**Description of the task**
Retype verbatim the lines of the listing, from the very first through the line with "decodeIn (some .byteN)".
-- Data to process follows --
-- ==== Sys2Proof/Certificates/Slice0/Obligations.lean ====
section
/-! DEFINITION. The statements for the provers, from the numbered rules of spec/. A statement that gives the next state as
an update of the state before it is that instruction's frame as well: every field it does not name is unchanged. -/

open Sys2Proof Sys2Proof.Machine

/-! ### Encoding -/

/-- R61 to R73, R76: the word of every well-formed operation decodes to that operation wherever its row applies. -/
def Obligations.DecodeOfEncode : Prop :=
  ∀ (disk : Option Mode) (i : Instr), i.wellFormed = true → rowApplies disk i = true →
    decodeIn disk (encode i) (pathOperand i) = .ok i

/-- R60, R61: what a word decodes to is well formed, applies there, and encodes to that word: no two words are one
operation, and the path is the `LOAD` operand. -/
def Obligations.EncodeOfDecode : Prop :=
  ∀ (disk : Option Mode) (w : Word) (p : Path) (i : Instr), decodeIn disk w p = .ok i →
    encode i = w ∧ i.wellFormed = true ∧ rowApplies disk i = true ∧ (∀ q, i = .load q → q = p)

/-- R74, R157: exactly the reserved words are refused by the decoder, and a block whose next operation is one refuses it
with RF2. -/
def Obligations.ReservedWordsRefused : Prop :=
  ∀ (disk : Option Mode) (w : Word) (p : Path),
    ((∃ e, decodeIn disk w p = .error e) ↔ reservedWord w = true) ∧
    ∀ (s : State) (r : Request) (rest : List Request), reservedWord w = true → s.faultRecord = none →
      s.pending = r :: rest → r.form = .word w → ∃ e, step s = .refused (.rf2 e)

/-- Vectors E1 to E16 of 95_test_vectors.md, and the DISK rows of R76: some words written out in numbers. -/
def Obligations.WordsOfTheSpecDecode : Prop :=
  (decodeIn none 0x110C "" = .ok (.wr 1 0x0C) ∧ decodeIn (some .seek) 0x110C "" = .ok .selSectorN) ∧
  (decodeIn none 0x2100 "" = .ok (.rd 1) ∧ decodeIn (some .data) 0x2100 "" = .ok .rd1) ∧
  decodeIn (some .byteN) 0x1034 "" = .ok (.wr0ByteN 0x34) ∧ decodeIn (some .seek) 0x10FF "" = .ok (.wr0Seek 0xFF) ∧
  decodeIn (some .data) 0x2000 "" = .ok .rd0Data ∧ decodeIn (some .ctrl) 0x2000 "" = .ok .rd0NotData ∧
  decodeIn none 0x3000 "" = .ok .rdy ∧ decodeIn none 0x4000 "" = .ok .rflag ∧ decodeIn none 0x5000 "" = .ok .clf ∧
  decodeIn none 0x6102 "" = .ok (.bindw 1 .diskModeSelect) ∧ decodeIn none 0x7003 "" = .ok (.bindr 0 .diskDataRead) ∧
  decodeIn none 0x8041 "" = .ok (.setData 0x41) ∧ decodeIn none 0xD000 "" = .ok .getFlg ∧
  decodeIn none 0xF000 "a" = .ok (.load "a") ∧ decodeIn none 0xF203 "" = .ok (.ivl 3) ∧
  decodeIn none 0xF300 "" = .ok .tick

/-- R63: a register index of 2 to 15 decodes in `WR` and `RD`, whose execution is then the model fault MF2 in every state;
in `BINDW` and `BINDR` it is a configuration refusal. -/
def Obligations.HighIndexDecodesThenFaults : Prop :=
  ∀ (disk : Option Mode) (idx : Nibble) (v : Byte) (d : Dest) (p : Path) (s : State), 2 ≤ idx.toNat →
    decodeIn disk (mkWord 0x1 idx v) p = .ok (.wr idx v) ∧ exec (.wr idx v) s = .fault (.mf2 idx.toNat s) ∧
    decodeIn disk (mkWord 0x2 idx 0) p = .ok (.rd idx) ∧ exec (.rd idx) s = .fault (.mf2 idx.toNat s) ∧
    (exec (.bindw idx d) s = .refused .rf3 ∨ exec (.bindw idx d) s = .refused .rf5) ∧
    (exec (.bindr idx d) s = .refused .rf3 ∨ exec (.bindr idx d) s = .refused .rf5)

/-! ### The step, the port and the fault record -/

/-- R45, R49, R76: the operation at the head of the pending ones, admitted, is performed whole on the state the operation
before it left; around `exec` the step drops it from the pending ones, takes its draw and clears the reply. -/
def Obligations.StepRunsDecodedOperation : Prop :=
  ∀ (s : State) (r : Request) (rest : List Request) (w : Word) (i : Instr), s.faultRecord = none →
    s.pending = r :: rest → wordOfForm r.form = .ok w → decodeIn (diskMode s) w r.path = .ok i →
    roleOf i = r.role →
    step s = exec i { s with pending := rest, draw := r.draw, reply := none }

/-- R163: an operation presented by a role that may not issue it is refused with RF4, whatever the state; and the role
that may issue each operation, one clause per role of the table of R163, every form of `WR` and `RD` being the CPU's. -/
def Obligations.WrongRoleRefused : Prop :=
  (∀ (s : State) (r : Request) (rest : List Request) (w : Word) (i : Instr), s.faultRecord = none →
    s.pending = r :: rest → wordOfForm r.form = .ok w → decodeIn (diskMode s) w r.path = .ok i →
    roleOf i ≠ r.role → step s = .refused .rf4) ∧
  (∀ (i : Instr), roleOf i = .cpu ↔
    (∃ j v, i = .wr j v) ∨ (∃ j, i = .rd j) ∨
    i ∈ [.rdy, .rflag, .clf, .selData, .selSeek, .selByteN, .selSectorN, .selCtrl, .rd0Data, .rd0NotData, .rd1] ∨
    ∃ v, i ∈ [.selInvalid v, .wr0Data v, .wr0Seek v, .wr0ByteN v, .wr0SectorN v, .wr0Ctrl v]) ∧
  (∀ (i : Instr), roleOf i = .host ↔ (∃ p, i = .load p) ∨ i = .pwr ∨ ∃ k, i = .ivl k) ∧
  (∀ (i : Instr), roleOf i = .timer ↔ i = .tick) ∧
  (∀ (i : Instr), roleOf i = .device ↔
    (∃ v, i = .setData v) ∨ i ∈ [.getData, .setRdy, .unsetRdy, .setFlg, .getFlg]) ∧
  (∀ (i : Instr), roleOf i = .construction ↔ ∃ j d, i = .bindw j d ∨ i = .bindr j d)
-- Data to process concluded --
**Problem solution**
-- ==== Sys2Proof/Certificates/Slice0/Obligations.lean ====
section
/-! DEFINITION. The statements for the provers, from the numbered rules of spec/. A statement that gives the next state as
an update of the state before it is that instruction's frame as well: every field it does not name is unchanged. -/

open Sys2Proof Sys2Proof.Machine

/-! ### Encoding -/

/-- R61 to R73, R76: the word of every well-formed operation decodes to that operation wherever its row applies. -/
def Obligations.DecodeOfEncode : Prop :=
  ∀ (disk : Option Mode) (i : Instr), i.wellFormed = true → rowApplies disk i = true →
    decodeIn disk (encode i) (pathOperand i) = .ok i

/-- R60, R61: what a word decodes to is well formed, applies there, and encodes to that word: no two words are one
operation, and the path is the `LOAD` operand. -/
def Obligations.EncodeOfDecode : Prop :=
  ∀ (disk : Option Mode) (w : Word) (p : Path) (i : Instr), decodeIn disk w p = .ok i →
    encode i = w ∧ i.wellFormed = true ∧ rowApplies disk i = true ∧ (∀ q, i = .load q → q = p)

/-- R74, R157: exactly the reserved words are refused by the decoder, and a block whose next operation is one refuses it
with RF2. -/
def Obligations.ReservedWordsRefused : Prop :=
  ∀ (disk : Option Mode) (w : Word) (p : Path),
    ((∃ e, decodeIn disk w p = .error e) ↔ reservedWord w = true) ∧
    ∀ (s : State) (r : Request) (rest : List Request), reservedWord w = true → s.faultRecord = none →
      s.pending = r :: rest → r.form = .word w → ∃ e, step s = .refused (.rf2 e)

/-- Vectors E1 to E16 of 95_test_vectors.md, and the DISK rows of R76: some words written out in numbers. -/
def Obligations.WordsOfTheSpecDecode : Prop :=
  (decodeIn none 0x110C "" = .ok (.wr 1 0x0C) ∧ decodeIn (some .seek) 0x110C "" = .ok .selSectorN) ∧
  (decodeIn none 0x2100 "" = .ok (.rd 1) ∧ decodeIn (some .data) 0x2100 "" = .ok .rd1) ∧
  decodeIn (some .byteN) 0x1034 "" = .ok (.wr0ByteN 0x34) ∧ decodeIn (some .seek) 0x10FF "" = .ok (.wr0Seek 0xFF) ∧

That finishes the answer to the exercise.